И тут же, как эхо, из другого угла, где сидели местные крестьяне, донеслось ворчание старого мужика с лицом, напоминающим высохшую грушу:

— Опять по дворам шныряют… Заглядывают в каждую нору, высматривают парней. В прошлый раз моего Йоста забрали, с Франции костей не прислали… А теперь опять. Говорят, платят. А что мне твои талеры, если сына в землю закопают?

Мозаика складывалась с пугающей скоростью. Молодой, амбициозный король. Напряжённость с Австрией. Богатая добыча — Силезия. И вербовщики, «щедро платящие» за крепких парней. Армия. Прусская армия Фридриха.

Юноша смотрел на своих нынешних хозяев. На хозяина корчмы, чья милость зависела от его настроения и чистоты полов. На Грету, чья жалость была безгранична, но бессильна перед суровой реальностью этого мира. Он был здесь рабом, в лучшем случае — слугой. В армии же мог стать солдатом. Пусть винтиком, пушечным мясом — но винтиком в великой машине, у которой была цель, порядок, структура.

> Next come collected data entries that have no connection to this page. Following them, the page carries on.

-- ==== Sys2Proof/Certificates/Slice0/Obligations.lean ====
section
/-! DEFINITION. The statements for the provers, each from rules of spec/, and the vocabulary they share. An instruction's
statement is about `exec` on the state whose pc was already advanced (00_scope.md R13); the Step statements tie it
to a run. -/

namespace Sys2Proof.Claims

open Sys2Proof Sys2Proof.Machine

/-- A register number in its place in an instruction word: `x << k`. -/
def regAt (x : Reg) (k : Nat) : Word := BitVec.ofNat 16 x.val <<< k

/-- The word of an encoding as its rule writes it is the instruction's, to the encoder and to the decoder. -/
def encodedAs (w : Word) (i : Instr) : Prop := encode i = w ∧ ∀ p, decode p w = .instr i

/-- The word at pc, each byte's address reduced mod 4096 (30_encoding.md R84; 20_memory.md R63). -/
def wordAtPc (s : State) : Word :=
  wordOfBytes (s.mem.read (s.pc.toNat % 4096)) (s.mem.read ((s.pc + 1).toNat % 4096))

/-- The instruction completes with `result` in V[x] and then `flag` in VF, so that VF holds the flag also when x = 15
(41_arithmetic.md R160), and changes nothing else. -/
def writesResultThenFlag (i : Instr) (x : Reg) (result flag : Byte) (s : State) : Prop :=
  ∃ t, exec i s = .next t ∧ t.getV VF = flag ∧ (x ≠ VF → t.getV x = result) ∧
    changesOnly (fun p => p = .reg x ∨ p = .reg VF) s t

/-- The cells of the current view (00_scope.md R12). -/
def viewCell (s : State) (p : Part) : Prop :=
  ∃ c r, c < planeWidth s.hires ∧ r < planeHeight s.hires ∧ p = .cell c r

/-- Any cell of the plane. -/
def anyCell (p : Part) : Prop := ∃ c r, p = .cell c r

/-- The instruction of the word Dxyn: the Dxy0 row for n = 0, else the Dxyn row. -/
def drawInstr (x y : Reg) (n : Nibble) : Instr := if n = 0 then .drwBig x y else .drw x y n

/-- The start column, wrapped (42_display.md R204). -/
def startCol (s : State) (x : Reg) : Nat := (s.getV x).toNat % planeWidth s.hires
/-- The start row, wrapped (42_display.md R204). -/
def startRow (s : State) (y : Reg) : Nat := (s.getV y).toNat % planeHeight s.hires

/-- Rows of the sprite (42_display.md R202). -/
def formRows (p : Profile) (n : Nibble) : Nat :=
  if n.toNat > 0 then n.toNat else match p with
    | .schip => 16
    | .chip8 => 0
/-- Columns of the sprite (42_display.md R202). -/
def formCols (p : Profile) (n : Nibble) : Nat :=
  if n.toNat > 0 then 8 else match p with
    | .schip => 16
    | .chip8 => 8

/-- The byte at I + k, the address reduced mod 4096 (20_memory.md R62). -/
def byteFromI (s : State) (k : Nat) : Byte := s.mem.read ((s.I.toNat + k) % 4096)

/-- Row r of the sprite: MemRead(I + r, 1), or MemRead(I + 2r, 2) for 16 columns (42_display.md R203). -/
def rowBits (s : State) (n : Nibble) (r : Nat) : Word :=
  if formCols s.profile n = 16 then wordOfBytes (byteFromI s (2 * r)) (byteFromI s (2 * r + 1))
  else (byteFromI s r).setWidth 16

/-- The display cell (c, r) receives a sprite bit 1: it lies in the sprite's rectangle, inside the display, and the sprite
bit there, the leftmost pixel being the most significant bit, is 1 (42_display.md R200, R204). -/
def spritePixel (s : State) (x y : Reg) (n : Nibble) (c r : Nat) : Bool :=
  decide (startCol s x ≤ c ∧ c < startCol s x + formCols s.profile n ∧ c < planeWidth s.hires ∧
    startRow s y ≤ r ∧ r < startRow s y + formRows s.profile n ∧ r < planeHeight s.hires) &&
  (rowBits s n (r - startRow s y)).getLsbD (formCols s.profile n - 1 - (c - startCol s x))

/-- Sprite row r collides: some display cell of it was 1 and receives a sprite bit 1 (42_display.md R201). -/
def rowCollides (s : State) (x y : Reg) (n : Nibble) (r : Nat) : Bool :=
  (List.range 128).any fun c =>
    s.disp.cell c (startRow s y + r) && spritePixel s x y n c (startRow s y + r)

/-- How many sprite rows collide (42_display.md R205). -/
def collidingRows (s : State) (x y : Reg) (n : Nibble) : Nat :=
  (List.range (formRows s.profile n)).countP (rowCollides s x y n)

/-! ### The loop of 42_display.md R200, written out -/

/-- `disp[c][r] <- disp[c][r] XOR 1`. -/
def flipCell (d : Display) (c r : Nat) : Display :=
  Display.ofRows fun y => if y = r then d.row y ^^^ BitVec.twoPow 128 c else d.row y

/-- The loop's variables: the display, `any` and `hitrows`. -/
structure LoopState where
  disp : Display
  any : Bool
  hitrows : Nat
  deriving DecidableEq, Repr

/-- The inner loop's body, for one column c: clipped, or the cell flipped and `hit` set if it was 1. -/
def columnBody (w cols x0 row : Nat) (bits : Word) (acc : Display × Bool) (c : Nat) : Display × Bool :=
  if x0 + c ≥ w then acc
  else if bits.getLsbD (cols - 1 - c) then
    (flipCell acc.1 (x0 + c) row, if acc.1.cell (x0 + c) row then true else acc.2)
  else acc

/-- The outer loop's body, for one row r: clipped, or the columns run and `any` and `hitrows` updated. -/
def rowBody (s : State) (x y : Reg) (n : Nibble) (acc : LoopState) (r : Nat) : LoopState :=
  if startRow s y + r ≥ planeHeight s.hires then acc
  else
    let inner := (List.range (formCols s.profile n)).foldl
      (columnBody (planeWidth s.hires) (formCols s.profile n) (startCol s x) (startRow s y + r) (rowBits s n r))
      (acc.disp, false)
    { disp := inner.1, any := acc.any || inner.2, hitrows := acc.hitrows + inner.2.toNat }

/-- The whole transition of 42_display.md R200. -/
def drawLoop (s : State) (x y : Reg) (n : Nibble) : State :=
  let l := (List.range (formRows s.profile n)).foldl (rowBody s x y n) { disp := s.disp, any := false, hitrows := 0 }
  let vf : Byte :=
    if s.hires then BitVec.ofNat 8 (l.hitrows + (startRow s y + formRows s.profile n - planeHeight s.hires))
    else if l.any then 1 else 0
  { s with disp := l.disp, dispChanged := true, V := s.V.set 15 vf }

/-- Which instructions may write a part of the state (10_state.md R22 to R34; 20_memory.md R66; 40_control_flow.md R131). The
registers each writes are its own statement's matter; pc here is pc beyond the fetch's advance. -/
def writes : Part → Instr → Bool
  | .memByte _, i => match i with
    | .ldB _ | .ldMemVx _ => true
    | _ => false
  | .stack _, i => match i with
    | .call _ => true
    | _ => false
  | .sp, i => match i with
    | .call _ | .ret => true
    | _ => false
  | .pc, i => match i with
    | .jp _ | .call _ | .ret | .jpOff _ | .seImm _ _ | .sneImm _ _ | .seReg _ _ | .sneReg _ _ | .skp _ | .sknp _ => true
    | _ => false
  | .index, i => match i with
    | .ldI _ | .addI _ | .ldF _ | .ldHF _ | .ldMemVx _ | .ldVxMem _ => true
    | _ => false
  | .cell _ _, i | .dispChanged, i => match i with
    | .drw _ _ _ | .drwBig _ _ | .cls | .scd _ | .scr | .scl | .low | .high => true
    | _ => false
  | .hires, i => match i with
    | .low | .high => true
    | _ => false
  | .DT, i => match i with
    | .ldDTVx _ => true
    | _ => false
  | .ST, i => match i with
    | .ldSTVx _ => true
    | _ => false
  | .flag j, i => match i with
    | .ldRVx _ => decide (j ≤ 7)
    | _ => false
  | .waiting, i | .waitReg, i => match i with
    | .ldVxK _ => true
    | _ => false
  | .halted, i => match i with
    | .exit => true
    | _ => false
  | .diag, i => match i with
    | .call _ | .ret | .high => true
    | _ => false
  | .draws, i => match i with
    | .rnd _ _ => true
    | _ => false
  | .profile, _ | .key _, _ => false
  | .reg j, i => match i with
    | .ldImm x _ | .addImm x _ | .ldReg x _ | .rnd x _ | .ldVxDT x => decide (j = x)
    | .orReg x _ | .andReg x _ | .xorReg x _ | .addReg x _ | .subReg x _ | .shr x _ | .subnReg x _ | .shl x _ =>
      decide (j = x ∨ j = VF)
    | .drw _ _ _ | .drwBig _ _ | .addI _ => decide (j = VF)
    | .ldVxMem x => decide (j ≤ x)
    | .ldVxR x => decide (j ≤ x ∧ j ≤ 7)
    | _ => false

/-- Two states that differ at most in stack entries not in use (10_state.md R25). -/
def sameLiveStack (s s' : State) : Prop :=
  s' = { s with stack := s'.stack } ∧ ∀ j : Fin 16, j.val < s.sp.val → s'.getStack j = s.getStack j

end Sys2Proof.Claims

open Sys2Proof Sys2Proof.Machine Sys2Proof.Claims

/-! ### Decoding -/

/-- Fifteen words written out from the encodings of 30_encoding.md R88, of ten of its sixteen families (0, 1, 3, 8, 9,
B to F), decode to their instructions, or are unrecognized. The rows for 00E0, 00Cn and 00FF are general knowledge by
the spec's own mark (log 17). -/
def Obligations.SpecWordsDecodeToTheirInstructions : Prop :=
  decode .chip8 0x00E0 = .instr .cls ∧ decode .chip8 0x00C3 = .instr (.scd 3) ∧ decode .schip 0x00FF = .instr .high ∧
  decode .chip8 0x1ABC = .instr (.jp 0xABC) ∧ decode .chip8 0x3005 = .instr (.seImm 0 0x05) ∧
  decode .chip8 0x912F = .instr (.sneReg 1 2) ∧ decode .chip8 0x8126 = .instr (.shr 1 2) ∧
  decode .schip 0xB300 = .instr (.jpOff 0x300) ∧ decode .chip8 0xC30F = .instr (.rnd 3 0x0F) ∧
  decode .chip8 0xD015 = .instr (.drw 0 1 5) ∧ decode .schip 0xD010 = .instr (.drwBig 0 1) ∧
  decode .chip8 0xE39E = .instr (.skp 3) ∧ decode .chip8 0xF155 = .instr (.ldMemVx 1) ∧
  decode .chip8 0x8128 = .unrecognized .aluFamily ∧ decode .chip8 0x0123 = .unrecognized .zeroFamily

/-- Decoding the word of a well-formed instruction gives the instruction, with every operand (30_encoding.md sections 1, 3). -/
def Obligations.DecodingAnEncodedInstructionGivesItBack : Prop :=
  ∀ (p : Profile) (i : Instr), i.wellFormed p = true → decode p (encode i) = .instr i

/-- Encoding a decoded word gives the word, but for the ignored nibble of 5xyn and 9xyn, which comes back 0
(30_encoding.md sections 1, 3). That the nibble is ignored is the spec's decision D6 (log 14); that it comes back 0 is
the model's choice, the encoder writing n as 0 (log 16). -/
def Obligations.EncodingADecodedWordGivesItBack : Prop :=
  ∀ (p : Profile) (w : Word) (i : Instr), decode p w = .instr i →
    i.wellFormed p = true ∧ encode i = (if opField w = 0x5 ∨ opField w = 0x9 then w &&& 0xFFF0 else w)

/-- The unrecognized words are those 30_encoding.md section 3 lists, and no other. The list is the spec's own
inference (R91) over its decisions D6 to D8 (log 14). -/
def Obligations.UnrecognizedWordsAreTheListedOnes : Prop :=
  ∀ (p : Profile) (w : Word),
    (∃ why, decode p w = .unrecognized why) ↔
      ((w.toNat / 4096 = 0x0 ∧ ¬ (0x00C0 ≤ w.toNat ∧ w.toNat ≤ 0x00CF) ∧
          w.toNat ∉ [0x00E0, 0x00EE, 0x00FB, 0x00FC, 0x00FD, 0x00FE, 0x00FF]) ∨
        (w.toNat = 0x00FF ∧ p = .chip8) ∨
        (w.toNat / 4096 = 0x8 ∧ w.toNat % 16 ∈ [0x8, 0x9, 0xA, 0xB, 0xC, 0xD, 0xF]) ∨
        (w.toNat / 4096 = 0xE ∧ w.toNat % 256 ∉ [0x9E, 0xA1]) ∨
        (w.toNat / 4096 = 0xF ∧
          w.toNat % 256 ∉ [0x07, 0x0A, 0x15, 0x18, 0x1E, 0x29, 0x30, 0x33, 0x55, 0x65, 0x75, 0x85]))

/-- 5xyn runs as 5xy0 and 9xyn as 9xy0 for every n, and n only selects the form of Dxyn (30_encoding.md R89). It is
the spec's decision D6 (log 14). -/
def Obligations.LowNibbleIsNotDecodedInFamilies5And9AndD : Prop :=
  ∀ (p : Profile) (x y : Reg) (n : Nibble),
    decode p (0x5000 ||| regAt x 8 ||| regAt y 4 ||| n.setWidth 16) = .instr (.seReg x y) ∧
    decode p (0x9000 ||| regAt x 8 ||| regAt y 4 ||| n.setWidth 16) = .instr (.sneReg x y) ∧
    decode p (0xD000 ||| regAt x 8 ||| regAt y 4 ||| n.setWidth 16) = .instr (drawInstr x y n) ∧
    ∀ s : State, exec (drawInstr x y n) s = .next (s.draw x y n)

Мысль эта была любопытной, знакомой, почти родной по форме, но пугающе чужой по своему содержанию. Где-то в глубине, под слоями голода и страха, отозвалась выправка, дисциплина, скелетная память о казарме. Армия. Он знал, что это такое: жёсткая иерархия, приказы, коллектив. Это был язык, который он понимал. Но другая, более холодная часть сознания тут же ставила смертельные различия. Это была не его армия. Не армия с уставами, политотделами, «уставными взаимоотношениями» и хотя бы призрачной заботой о бойце. Это была армия XVIII века. Прусская. Армия палок, шпицрутенов и продажных вербовщиков. Армия, где солдат — расходный материал, а война — хладнокровный расчёт на карте, а не «священный долг». Он знал о ней лишь по книгам — «пушечное мясо», «палочная дисциплина», «Семилетняя война» с чудовищными потерями. Он собирался добровольно влезть в самое пекло того ада, о котором читал как об истории.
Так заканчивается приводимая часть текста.